### GOAL OF THE EXERCISE
Write out every line of the material exactly as it appears.

### PROVIDED DATA
/-- A pass fetched and computed over the rows of `n` tokens from `t0`: the context with its counts, the states of the rows, the number
of chunks of the walk, and a fault status (R221 to R224). -/
def Chip.atuPass (c : Chip) (o : OpRun) (x : AtuCtx) (k : KvRef) (e : AtuEntry) (t0 n : Nat) (kept : Option (List RunState)) :
    Chip × OpRun × AtuCtx × List RunState × Nat × Nat :=
  let w := c.devNat (c.stateOf k) 8
  if w.2.1 != 0 then (w.1, o, x, [], 0, w.2.1)
  else
    let pages := stPages w.2.2
    let staged := stStaged w.2.2
    let f := w.1.fetchPass k pages staged x.fromSlot x.pass
    let x := x.fetch f.2
    if f.2.status != 0 then (f.1, o, x, [], 0, f.2.status)
    else
      let q := f.1.touchQueries o.raw e t0 n
      if q.2 != 0 then (q.1, o, x, [], 0, q.2)
      else
        let acc := q.1.readAcc e (n * c.atuRows o.raw e.seq) (x.pass == 0) kept
        if acc.2.1 != 0 then (acc.1, o, x, [], 0, acc.2.1)
        else
          let s := acc.1.stepRows o e t0 x.p0 f.2.chunks acc.2.2
          (acc.1, s.1, { x with pass := x.pass + 1, tokens := x.tokens + (f.2.chunks.map (·.count)).sum }, s.2,
           chunkCount pages staged, St.OK)

/-- One pass of an entry, and its output after the last (R220, R224): the states to go on from, and a fault status. -/
def Chip.decodePass (c : Chip) (o : OpRun) (x : AtuCtx) (kept : Option (List RunState)) :
    Chip × OpRun × AtuCtx × Option (List RunState) × Nat :=
  let d := o.raw
  let e := c.atuEntry d x.entry
  let r := c.atuPass o x ⟨e.seq, (atuPar d).layer⟩ e 0 1 kept
  let x := r.2.2.1
  if r.2.2.2.2.2 != 0 then (r.1, r.2.1, x, none, r.2.2.2.2.2)
  else if x.pass * 16 < r.2.2.2.2.1 then (r.1, r.2.1, x, some r.2.2.2.1, St.OK)
  else
    let q := r.1.putOutputs r.2.1 e 0 r.2.2.2.1
    if q.2.2.1 != 0 then (q.1, q.2.1, x, none, q.2.2.1)
    else
      let n := q.1.entryCounts d x.entry x.tokens x.pages
      if n.2 != 0 then (n.1, q.2.1, x, none, n.2)
      else
        let v := n.1.endEntry d x (if q.2.2.2 then worse x.status St.KV_EMPTY else x.status)
        (v.1, q.2.1, v.2.1, none, v.2.2)

/-- Passes of ATTN_DECODE in batch order, until the tile's budget or the batch ends; a tile that ends inside an entry writes the
entry's running state to ACC_OFF (R234). -/
def Chip.decodeLoop (c : Chip) (o : OpRun) (x : AtuCtx) (kept : Option (List RunState)) : Nat → Nat → Chip × OpRun × AtuCtx
  | 0, _ => (c, o, x)
  | fuel + 1, budget =>
    let d := o.raw
    let p := atuPar d
    if o.finished ∨ p.batch ≤ x.entry then (c, o, x)
    else if !x.due then Chip.decodeLoop c o { x with entry := x.entry + 1 } none fuel budget
    else if budget = 0 then
      match kept with
      | none => (c, o, x)
      | some rs =>
        let a := c.writeAcc (c.atuEntry d x.entry) rs
        if a.2 != 0 then (let f := a.1.failEntry o x a.2; (f.1, f.2, x)) else (a.1, o, x)
    else
      let h := c.touchReads [(p.batchOff + 64 * x.entry, 64)]
      let b := if h.2 != 0 then (h.1, x, h.2)
        else if !(c.atuEntry d x.entry).active ∨ x.begun then (h.1, x, St.OK)
        else h.1.beginEntry d x
      if statusClass b.2.2 = 7 then (let f := b.1.failEntry o b.2.1 b.2.2; (f.1, f.2, b.2.1))
      else
        let q := if b.2.2 != 0 ∨ !(c.atuEntry d x.entry).active then
            (let r := b.1.endEntry d b.2.1 b.2.2; (r.1, o, r.2.1, none, r.2.2))
          else b.1.decodePass o b.2.1 kept
        if q.2.2.2.2 != 0 then (let f := q.1.failEntry q.2.1 q.2.2.1 q.2.2.2.2; (f.1, f.2, q.2.2.1))
        else Chip.decodeLoop q.1 q.2.1 q.2.2.1 q.2.2.2.1 fuel (budget - 1)

/-- A tile of an ATU operation ends: the context is kept; after the last entry the operation has its status (R233). -/
def atuTileEnd (o : OpRun) (x : AtuCtx) (last : Bool) : OpRun :=
  if o.finished then o
  else
    let o := o.atuSet x
    if last then { o.meets (entriesStatus x.statuses) with lastTile := true } else o

/-- Whether the ATU's Twill cluster can serve it (R198, R265). -/
def Chip.atuClusterOk (c : Chip) : Bool :=
  let k := c.rd R.ATU_CTRL_TWILL_CLUSTER
  decide (k < 18) && c.rd R.TWL_CLUSTER_STATE k == 0 && !c.unitOffline (2 + k)

/-- ATTN_DECODE (R220): the next tile. -/
def execAttnDecode (s : State) : Host.Outcome State Fault Refusal :=
  s.run Parts.tile
    (fun c => c.runTile 1 1 1 (fun c o => c.atuCheck o.raw) (fun c o =>
    let c := c.setShape 0 true
    let b := c.atuBegin o
    let x := AtuCtx.ofList b.2.ctx
    let p := atuPar o.raw
    if !c.atuClusterOk then b.1.failEntry b.2 x St.ISLAND_OFFLINE
    else
      let r := b.1.decodeLoop b.2 x none (2 * p.batch + p.passes + 2) p.passes
      let last := decide (p.batch ≤ r.2.2.entry)
      (if last then r.1.freeAcc o.raw else r.1, atuTileEnd r.2.1 r.2.2 last)))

### OUTPUT
/-- A pass fetched and computed over the rows of `n` tokens from `t0`: the context with its counts, the states of the rows, the number
of chunks of the walk, and a fault status (R221 to R224). -/
def Chip.atuPass (c : Chip) (o : OpRun) (x : AtuCtx) (k : KvRef) (e : AtuEntry) (t0 n : Nat) (kept : Option (List RunState)) :
    Chip × OpRun × AtuCtx × List RunState × Nat × Nat :=
  let w := c.devNat (c.stateOf k) 8
  if w.2.1 != 0 then (w.1, o, x, [], 0, w.2.1)
  else
    let pages := stPages w.2.2
    let staged := stStaged w.2.2
    let f := w.1.fetchPass k pages staged x.fromSlot x.pass
    let x := x.fetch f.2
    if f.2.status != 0 then (f.1, o, x, [], 0, f.2.status)
    else
      let q := f.1.touchQueries o.raw e t0 n
      if q.2 != 0 then (q.1, o, x, [], 0, q.2)
      else
        let acc := q.1.readAcc e (n * c.atuRows o.raw e.seq) (x.pass == 0) kept
        if acc.2.1 != 0 then (acc.1, o, x, [], 0, acc.2.1)
        else
          let s := acc.1.stepRows o e t0 x.p0 f.2.chunks acc.2.2
          (acc.1, s.1, { x with pass := x.pass + 1, tokens := x.tokens + (f.2.chunks.map (·.count)).sum }, s.2,
           chunkCount pages staged, St.OK)

/-- One pass of an entry, and its output after the last (R220, R224): the states to go on from, and a fault status. -/
def Chip.decodePass (c : Chip) (o : OpRun) (x : AtuCtx) (kept : Option (List RunState)) :
    Chip × OpRun × AtuCtx × Option (List RunState) × Nat :=
  let d := o.raw
  let e := c.atuEntry d x.entry
  let r := c.atuPass o x ⟨e.seq, (atuPar d).layer⟩ e 0 1 kept
  let x := r.2.2.1
  if r.2.2.2.2.2 != 0 then (r.1, r.2.1, x, none, r.2.2.2.2.2)
  else if x.pass * 16 < r.2.2.2.2.1 then (r.1, r.2.1, x, some r.2.2.2.1, St.OK)
  else
    let q := r.1.putOutputs r.2.1 e 0 r.2.2.2.1
    if q.2.2.1 != 0 then (q.1, q.2.1, x, none, q.2.2.1)
    else
      let n := q.1.entryCounts d x.entry x.tokens x.pages
      if n.2 != 0 then (n.1, q.2.1, x, none, n.2)
      else
        let v := n.1.endEntry d x (if q.2.2.2 then worse x.status St.KV_EMPTY else x.status)
        (v.1, q.2.1, v.2.1, none, v.2.2)

/-- Passes of ATTN_DECODE in batch order, until the tile's budget or the batch ends; a tile that ends inside an entry writes the
entry's running state to ACC_OFF (R234). -/
def Chip.decodeLoop (c : Chip) (o : OpRun) (x : AtuCtx) (kept : Option (List RunState)) : Nat → Nat → Chip × OpRun × AtuCtx
  | 0, _ => (c, o, x)
  | fuel + 1, budget =>
    let d := o.raw
    let p := atuPar d
    if o.finished ∨ p.batch ≤ x.entry then (c, o, x)
    else if !x.due then Chip.decodeLoop c o { x with entry := x.entry + 1 } none fuel budget
    else if budget = 0 then
      match kept with
      | none => (c, o, x)
      | some rs =>
        let a := c.writeAcc (c.atuEntry d x.entry) rs
        if a.2 != 0 then (let f := a.1.failEntry o x a.2; (f.1, f.2, x)) else (a.1, o, x)
    else
      let h := c.touchReads [(p.batchOff + 64 * x.entry, 64)]
      let b := if h.2 != 0 then (h.1, x, h.2)
        else if !(c.atuEntry d x.entry).active ∨ x.begun then (h.1, x, St.OK)
        else h.1.beginEntry d x
      if statusClass b.2.2 = 7 then (let f := b.1.failEntry o b.2.1 b.2.2; (f.1, f.2, b.2.1))
      else
        let q := if b.2.2 != 0 ∨ !(c.atuEntry d x.entry).active then
            (let r := b.1.endEntry d b.2.1 b.2.2; (r.1, o, r.2.1, none, r.2.2))
          else b.1.decodePass o b.2.1 kept
        if q.2.2.2.2 != 0 then (let f := q.1.failEntry q.2.1 q.2.2.1 q.2.2.2.2; (f.1, f.2, q.2.2.1))
        else Chip.decodeLoop q.1 q.2.1 q.2.2.1 q.2.2.2.1 fuel (budget - 1)

/-- A tile of an ATU operation ends: the context is kept; after the last entry the operation has its status (R233). -/
def atuTileEnd (o : OpRun) (x : AtuCtx) (last : Bool) : OpRun :=
  if o.finished then o
  else
    let o := o.atuSet x
    if last then { o.meets (entriesStatus x.statuses) with lastTile := true } else o

/-- Whether the ATU's Twill cluster can serve it (R198, R265). -/
def Chip.atuClusterOk (c : Chip) : Bool :=
  let k := c.rd R.ATU_CTRL_TWILL_CLUSTER
  decide (k < 18) && c.rd R.TWL_CLUSTER_STATE k == 0 && !c.unitOffline (2 + k)

/-- ATTN_DECODE (R220): the next tile. -/
def execAttnDecode (s : State) : Host.Outcome State Fault Refusal :=
  s.run Parts.tile
    (fun c => c.runTile 1 1 1 (fun c o => c.atuCheck o.raw) (fun c o =>
    let c := c.setShape 0 true
    let b := c.atuBegin o
    let x := AtuCtx.ofList b.2.ctx
    let p := atuPar o.raw
    if !c.atuClusterOk then b.1.failEntry b.2 x St.ISLAND_OFFLINE
    else
      let r := b.1.decodeLoop b.2 x none (2 * p.batch + p.passes + 2) p.passes
      let last := decide (p.batch ≤ r.2.2.entry)
      (if last then r.1.freeAcc o.raw else r.1, atuTileEnd r.2.1 r.2.2 last)))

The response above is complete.